Start of Block
/-- Every command answers a next state, leaves the queue alone, and moves the carrier in one of the ways listed. -/
theorem exec_carrierStep (c : Instr) (s : State) :
    ∃ t : State, exec c s = .next t ∧ t.pending = s.pending ∧ CarrierStep s c t.carrier := by
  by_cases hc : movesCarrier c = false
  · obtain ⟨t, ht, hp, hcar⟩ := exec_movesDieOnly hc s
    exact ⟨t, ht, hp, hcar ▸ .stays c⟩
  · cases c
    case standbyPowerUp => exact carrierStep_ite rfl fun hok => .standbyPowerUp (by simpa using hok)
    case standbyPowerLoss => exact carrierStep_ite rfl fun _ => .standbyPowerLoss
    case inputInRange => exact carrierStep_ite rfl fun hok => .inputInRange (by simp at hok; exact hok.2)
    case inputOutOfRange high => exact carrierStep_ite (s.inputOut_pending high) fun _ => .inputOutOfRange high
    case debounceExpiry => exact carrierStep_ite rfl fun hok => .debounceExpiry (by simp at hok; exact hok.1.2)
    case offTimeExpiry => exact carrierStep_ite rfl fun hok => .offTimeExpiry (by simp at hok; exact hok.2)
    case hotSwapOn => exact carrierStep_ite rfl fun hok => .hotSwapOn (by simpa using hok)
    case railGood =>
      refine carrierStep_ite (s.railGood_pending _) fun hok => ?_
      simp only [Bool.and_eq_true, beq_iff_eq] at hok
      exact .railGood _ hok.1 (starting_getD hok.2)
    case railStartTimeout =>
      refine carrierStep_ite (State.shutDown_pending _ true) fun hok => ?_
      simp only [Bool.and_eq_true, beq_iff_eq] at hok
      rw [State.shutDown_carrier]
      exact .railStartTimeout _ hok.1 (starting_getD hok.2)
    case railFault rail high =>
      refine carrierStep_ite (State.shutDown_pending _ true) fun hok => ?_
      rw [State.shutDown_carrier]
      exact .railFault rail high hok
    case inputOvercurrent =>
      refine carrierStep_ite (State.shutDown_pending _ true) fun _ => ?_
      rw [State.shutDown_carrier]
      exact .inputOvercurrent
    case lidOvertemp => exact carrierStep_ite s.lidFault_pending fun _ => .lidOvertemp
    case railsOff => exact carrierStep_ite s.railsOff_pending fun _ => .railsOff
    case offReq ag => exact carrierStep_ite (s.seqWrite_pending _ _) fun _ => .write _ s _ rfl nofun nofun
    case faultLatchedClear ag => exact carrierStep_ite (s.seqWrite_pending _ _) fun _ => .write _ s _ rfl nofun nofun
    case modResetAssert => exact carrierStep_ite s.modResetAssert_pending fun _ => .modResetAssert
    case modResetRelease => exact carrierStep_ite rfl fun _ => .modResetRelease
    case mgmtTransfer legacy write a w =>
      exact carrierStep_ite (j3Access_pending _ _ _ _) fun _ => j3Access_carrierStep s legacy write _ a w
    case regWrite m a w =>
      refine carrierStep_ite (u := if a = Reg.PWR_SEQ_STATUS then s.regWriteSeq m w else _) ?_ fun _ => ?_ <;> split
      · exact regWriteSeq_pending s m w
      · rfl
      · exact regWriteSeq_carrierStep s m a w
      · exact .stays _
    case registerWrite ag a w =>
      refine carrierStep_ite (u := if a = Reg.PWR_SEQ_STATUS then s.seqWrite ag w else _) ?_ fun _ => ?_ <;> split
      · exact s.seqWrite_pending ag w
      · rfl
      · exact .write _ s w rfl nofun nofun
      · exact .stays _
    all_goals exact absurd rfl hc

/-- Settles O5: a command that is none of the carrier's own can only put another die in place of the die. -/
theorem otherCommandsLeaveTheCarrierAlone : Obligations.OtherCommandsLeaveTheCarrierAlone := by
  intro c s
  cases hc : movesCarrier c with
  | true =>
    obtain ⟨t, ht, hp, -⟩ := exec_carrierStep c s
    exact ⟨t, ht, hp, nofun⟩
  | false =>
    obtain ⟨t, ht, hp, hcar⟩ := exec_movesDieOnly hc s
    exact ⟨t, ht, hp, fun _ => hcar⟩

/-- Each move of the carrier keeps it sound. -/
theorem CarrierStep.sound {s : State} {c : Instr} {e : Carrier} (h : CarrierStep s c e) (hs : s.carrier.Sound) : e.Sound := by
  cases h with
  | stays => exact hs
  | standbyPowerUp _ => exact (carrier_wf_iff_sound _).1 (by decide)
  | standbyPowerLoss => exact (carrier_wf_iff_sound _).1 (by decide)
  | inputInRange hr => exact hs.inputIn hr
  | inputOutOfRange high => exact sound_inputOut hs high
  | debounceExpiry hr => exact hs.debounceEnd hr
  | offTimeExpiry _ => exact hs.offTimeEnd
  | hotSwapOn hq => exact sound_hotSwapOn hs hq
  | railGood r hq hr => exact sound_railGood hs hq hr
  | railStartTimeout r hq hr =>
    have hlt := (hs.starting_some r hr).2.2
    exact (hs.latch (k := 1) (r := r) (by omega)).shuttingDown true
  | railFault rail high hl =>
    have hlt := railLive_lt hs hl
    exact (hs.latch (k := if high then 3 else 2) (r := rail) (by cases high <;> simp [hlt])).shuttingDown true
  | inputOvercurrent => exact (hs.latch (k := 4) (r := 0) (by decide)).switchOff.shuttingDown true
  | lidOvertemp => exact sound_lidFault hs
  | railsOff => exact sound_railsOff hs
  | write _ t w ht _ _ => exact sound_seqStore (ht ▸ hs) w
  | modResetAssert => exact sound_modResetAssert hs
  | modResetRelease => exact hs.resetReleased

/-- Settles O4: an idle step leaves the carrier alone, and each move of a command keeps it sound. -/
theorem everyStepKeepsTheCarrierSound : Obligations.EveryStepKeepsTheCarrierSound := by
  intro s t hs hstep
  rw [carrier_wf_iff_sound] at hs ⊢
  cases hp : s.pending with
  | nil =>
    rw [step_of_idle hp] at hstep
    cases hstep
    exact hs
  | cons c r =>
    rw [step_of_pending hp] at hstep
    obtain ⟨u, hu, -, hcar⟩ := exec_carrierStep c { s with pending := r }
    obtain rfl : u = t := by simpa [hu] using hstep
    exact hcar.sound hs

end Sys2Proof.Machine
end

section
/-! PROOFS. The carrier's commands: standby power, the input, the rails, faults, the holds and MOD_RESET_N (R22 to R29, R32, R42 to R44). -/
namespace Sys2Proof.Machine

/-! ### A shutdown in progress (R25) -/

theorem seqStore_shuttingDown {s : State} (hd : s.carrier.seq = .shuttingDown) (w : Nat) :
    (s.seqStore w).carrier.seq = .shuttingDown ∧ (s.seqStore w).carrier.railsUp = s.carrier.railsUp := by
  have hoff : ∀ t : State, t.carrier.seq = .shuttingDown → t.offReq.carrier.seq = .shuttingDown ∧
      t.offReq.carrier.railsUp = t.carrier.railsUp := by
    intro t ht
    simp [State.offReq, Carrier.running, ht]
  unfold State.seqStore
  dsimp only
  split <;> split
  · exact hoff _ hd
  · exact hoff s hd
  · exact ⟨hd, rfl⟩
  · exact ⟨hd, rfl⟩

/-- Until the rails reach off or standby power is lost, nothing that a command does reverses a shutdown. -/
theorem CarrierStep.shuttingDown {s : State} {c : Instr} {e : Carrier} (h : CarrierStep s c e) (hs : s.carrier.standby = true)
    (hd : s.carrier.seq = .shuttingDown) (hoff : c ≠ .railsOff) (hloss : c ≠ .standbyPowerLoss) :
    e.seq = .shuttingDown ∧ e.railsUp = s.carrier.railsUp := by
  cases h with
  | stays => exact ⟨hd, rfl⟩
  | standbyPowerUp hup => simp [hs] at hup
  | standbyPowerLoss => exact absurd rfl hloss
  | inputInRange _ => simp [Carrier.inputIn, hd]
  | inputOutOfRange high => simp [State.inputOut, Carrier.running, hd]
  | debounceExpiry _ => simp [Carrier.debounceEnd, hd]
  | offTimeExpiry hq => exact absurd hd hq
  | hotSwapOn hq => simp [hd] at hq
  | railGood r hq _ => simp [hd] at hq
  | railStartTimeout r hq _ => simp [hd] at hq
  | railFault rail high _ => simp
  | inputOvercurrent => simp
  | lidOvertemp => simp [State.lidFault, hd]
  | railsOff => exact absurd rfl hoff
  | write _ t w ht _ _ => rw [← ht] at hd ⊢; exact seqStore_shuttingDown hd w
  | modResetAssert => simp [State.modResetAssert, hd]
  | modResetRelease => simp only [Carrier.resetReleased]; split <;> simp [hd]

/-! ### The commands to the carrier, where their conditions hold -/

/-- A command whose conditions hold has its effect. -/
theorem next_ite_pos {ok : Bool} {s u : State} (h : ok = true) :
    Host.Outcome.next (φ := Fault) (ρ := Refusal) (if ok then u else s) = .next u := by rw [if_pos h]

section
variable {s : State}

theorem exec_standbyPowerUp (h : s.carrier.standby = false) : exec .standbyPowerUp s = .next { s with carrier := {} } :=
  next_ite_pos (by simp [h])

theorem exec_standbyPowerLoss (h : s.carrier.standby = true) : exec .standbyPowerLoss s =
    .next { s with carrier := { standby := false, seq := .off }, die := s.die.standbyLost } := next_ite_pos h

theorem exec_managementAlive (h : s.carrier.standby = true) (ha : s.die.mgmt.alive = false) :
    exec .managementAlive s = .next { s with die := { s.die with
      mgmt := { s.die.mgmt with alive := true, mode := .undecided, dynAddr := none } } } := next_ite_pos (by simp [h, ha])

theorem exec_inputInRange (h : s.carrier.standby = true) (hr : s.carrier.inRange = false) :
    exec .inputInRange s = .next { s with carrier := s.carrier.inputIn } := next_ite_pos (by simp [h, hr])

theorem exec_inputOutOfRange (h : s.carrier.standby = true) (high : Bool) :
    exec (.inputOutOfRange high) s = .next (s.inputOut high) := next_ite_pos h

theorem exec_debounceExpiry (h : s.carrier.standby = true) (hr : s.carrier.inRange = true) (hd : s.carrier.debounced = false) :
    exec .debounceExpiry s = .next { s with carrier := s.carrier.debounceEnd } := next_ite_pos (by simp [h, hr, hd])

theorem exec_offTimeExpiry (h : s.carrier.standby = true) (ho : s.carrier.offTimeMet = false) (hu : s.carrier.railsUp = 0)
    (hq : s.carrier.seq ≠ .shuttingDown) : exec .offTimeExpiry s = .next { s with carrier := s.carrier.offTimeEnd } :=
  next_ite_pos (by simp [h, ho, hu, hq])

theorem exec_hotSwapOn (hq : s.carrier.seq = .charging) : exec .hotSwapOn s = .next { s with carrier := { s.carrier with
    seq := .sequencing, switchOn := true, starting := some 0 } } := next_ite_pos (by simp [hq])

theorem exec_railGood (hq : s.carrier.seq = .sequencing) (hs : s.carrier.starting.isSome = true) :
    exec .railGood s = .next (s.railGood (s.carrier.starting.getD 0)) := next_ite_pos (by simp [hq, hs])

theorem exec_railStartTimeout (hq : s.carrier.seq = .sequencing) (hs : s.carrier.starting.isSome = true) :
    exec .railStartTimeout s = .next ({ s with carrier := s.carrier.latch 1 (s.carrier.starting.getD 0) }.shutDown true) :=
  next_ite_pos (by simp [hq, hs])

theorem exec_railFault {rail : Nat} {high : Bool} (hl : s.carrier.railLive rail high = true) : exec (.railFault rail high) s =
    .next ({ s with carrier := s.carrier.latch (if high then 3 else 2) rail }.shutDown true) := next_ite_pos hl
End of Block
_ACTIVITY_. Looking at the records above, return exactly the lines from the line with "case inputInRange =>" to the line with "exact .inputOvercurrent", both ends included.

_ANSWER TO THIS TASK_.
    case inputInRange => exact carrierStep_ite rfl fun hok => .inputInRange (by simp at hok; exact hok.2)
    case inputOutOfRange high => exact carrierStep_ite (s.inputOut_pending high) fun _ => .inputOutOfRange high
    case debounceExpiry => exact carrierStep_ite rfl fun hok => .debounceExpiry (by simp at hok; exact hok.1.2)
    case offTimeExpiry => exact carrierStep_ite rfl fun hok => .offTimeExpiry (by simp at hok; exact hok.2)
    case hotSwapOn => exact carrierStep_ite rfl fun hok => .hotSwapOn (by simpa using hok)
    case railGood =>
      refine carrierStep_ite (s.railGood_pending _) fun hok => ?_
      simp only [Bool.and_eq_true, beq_iff_eq] at hok
      exact .railGood _ hok.1 (starting_getD hok.2)
    case railStartTimeout =>
      refine carrierStep_ite (State.shutDown_pending _ true) fun hok => ?_
      simp only [Bool.and_eq_true, beq_iff_eq] at hok
      rw [State.shutDown_carrier]
      exact .railStartTimeout _ hok.1 (starting_getD hok.2)
    case railFault rail high =>
      refine carrierStep_ite (State.shutDown_pending _ true) fun hok => ?_
      rw [State.shutDown_carrier]
      exact .railFault rail high hok
    case inputOvercurrent =>
      refine carrierStep_ite (State.shutDown_pending _ true) fun _ => ?_
      rw [State.shutDown_carrier]
      exact .inputOvercurrent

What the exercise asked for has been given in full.